# Commute from Anaheim to LAX



## BigSur (May 9, 2005)

Anyone know a smooth route from Anaheim (near Knott's) to the LAX area? I mapped it online and got a 33 mile route through the southbay area. Any suggestions on specific roads to take?


----------



## Wolfman (Jun 15, 2005)

*Knott's to LAX? Lame, right?*

Dude... that's quite a route. If you get any good suggestions, post them here.

If it were me, and since I don't know those roads at all, I'd likely _not_ opt for the route that the crow would fly (Lakewood, Paramount, Compton, Hawthorne), and instead make a beeline for PVP and then go up the coast through Redondo, Hermosa, and Manhattan Beaches.

If it's a route that you're going to do a lot, you'll probably be able to develop a pretty decent urban route eventually...

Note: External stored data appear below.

theorem dropNumber_policy {s : State} (hq : QueueOk s) (hc : CursorOk s) (h0 : 1 ≤ s.size) :
    QueueOk (s.dropNumber s.size) ∧ CursorOk (s.dropNumber s.size) := by
  refine ⟨⟨hq.nodup.erase _, fun k hk => ?_, ?_, hq.zero, fun hm => ?_, fun hm k k1 k2 k3 => ?_⟩, ⟨hc.range, hc.free, hc.mra⟩⟩
  · have hk : k ∈ s.pol.q.erase s.size := hk
    have h1 := hq.range k (List.mem_of_mem_erase hk)
    have h2 : k ≠ s.size := fun e => by
      rw [e] at hk
      exact hq.nodup.not_mem_erase hk
    show 1 ≤ k ∧ k ≤ s.size - 1
    omega
  · show s.size - 1 ≤ s.setup.limit
    have := hq.size
    omega
  · show s.pol.q.erase s.size = []
    rw [hq.mra hm]
    rfl
  · have k2 : k ≤ s.size - 1 := k2
    exact (List.mem_erase_of_ne (by omega)).2 (hq.full hm k k1 (by omega) k3)

/-- The policy's part of a state. -/
structure PolicyOk (s : State) : Prop where
  queue : QueueOk s
  cursor : CursorOk s

theorem PolicyOk.congr {s t : State} (h : PolicyOk s) (hp : t.pol = s.pol) (hz : t.size = s.size) (hc : t.configured = s.configured)
    (hu : t.setup = s.setup) : PolicyOk t := ⟨h.queue.congr hp hz hu, h.cursor.congr hp hc hu⟩

theorem PolicyOk.matchPolicy {s t : State} {i j : Nat} (h : PolicyOk s) (hm : matchPolicy i s = .ok (t, j)) : PolicyOk t :=
  ⟨matchPolicy_queueOk h.queue hm, matchPolicy_cursorOk h.cursor hm⟩

theorem PolicyOk.encodeStep {s t : State} {r : Option Record} (h : PolicyOk s) (he : encodeStep s = .ok (t, r)) : PolicyOk t := by
  obtain ⟨-, -, -, -, u, x, hu, he⟩ := encodeStep_ok he
  have hm := (longestMatch_ok hu).2.2
  have hu : PolicyOk u := h.congr (by rw [hm]) (by rw [hm]) (by rw [hm]) (by rw [hm])
  rcases he with ⟨has, c, r', -, -, hf⟩ | ⟨-, -, rfl⟩
  · obtain ⟨e, p, v, j, h1, h2, h3, rfl, -⟩ := finishRecord_ok hf
    have he : PolicyOk e := by
      obtain ⟨-, rfl⟩ := emitRecord_ok h1
      exact hu.congr rfl rfl rfl rfl
    have hp := he.matchPolicy h2
    obtain ⟨g1, g2, g3, g4⟩ := growDictionary_encode h3
    have hv : PolicyOk v := hp.congr g3 g4 (by rw [g1]) (by rw [g1])
    exact hv.congr rfl rfl rfl rfl
  · exact hu.congr rfl rfl rfl rfl

theorem PolicyOk.addExtension {s t : State} {i pos len j : Nat} (h : PolicyOk s) (he : addExtension i pos len s = .ok (t, j)) :
    PolicyOk t := by
  obtain ⟨u, h1, h2⟩ := addExtension_ok he
  have hu := h.matchPolicy h1
  subst h2
  split
  · exact hu
  · exact hu.congr rfl rfl rfl rfl

theorem PolicyOk.decodeStep {s t : State} {r : Option Record} (h : PolicyOk s) (he : decodeStep s = .ok (t, r)) : PolicyOk t := by
  obtain ⟨-, -, -, -, h1⟩ := decodeStep_ok he
  rcases h1 with ⟨-, -, rfl⟩ | ⟨h0, hw, e, r', -, -, hd⟩
  · exact h.congr rfl rfl rfl rfl
  · obtain ⟨a, b, c, final, v, j, ha, hb, hv, rfl, -⟩ := decodeRecord_ok hd
    obtain ⟨ha, -⟩ := copyOut_append ha
    obtain ⟨hb, -⟩ := decodeChar_frame hb
    have h1 : PolicyOk (advanceCw s.setup.width s) := h.congr rfl rfl rfl rfl
    have h2 : PolicyOk a := h1.congr (by rw [ha]) (by rw [ha]) (by rw [ha]) (by rw [ha])
    have h3 : PolicyOk b := h2.congr (by rw [hb]) (by rw [hb]) (by rw [hb]) (by rw [hb])
    exact (h3.addExtension hv).congr rfl rfl rfl rfl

I'd be interested to hear from others out there what's a good route inland (and what decent destinations are) inland from the coast along the 105 or the 91.


----------



## allroy71 (Nov 29, 2007)

http://www.metro.net/riding_metro/bikes/images/la_bike_map.pdf

This might help a bit. Sounds like a pretty urban ride!!


----------



## mohair_chair (Oct 3, 2002)

The 105 freeway would be ideal.


----------



## Bixe (Jan 28, 2004)

*Green Line*



BigSur said:


> Anyone know a smooth route from Anaheim (near Knott's) to the LAX area? I mapped it online and got a 33 mile route through the southbay area. Any suggestions on specific roads to take?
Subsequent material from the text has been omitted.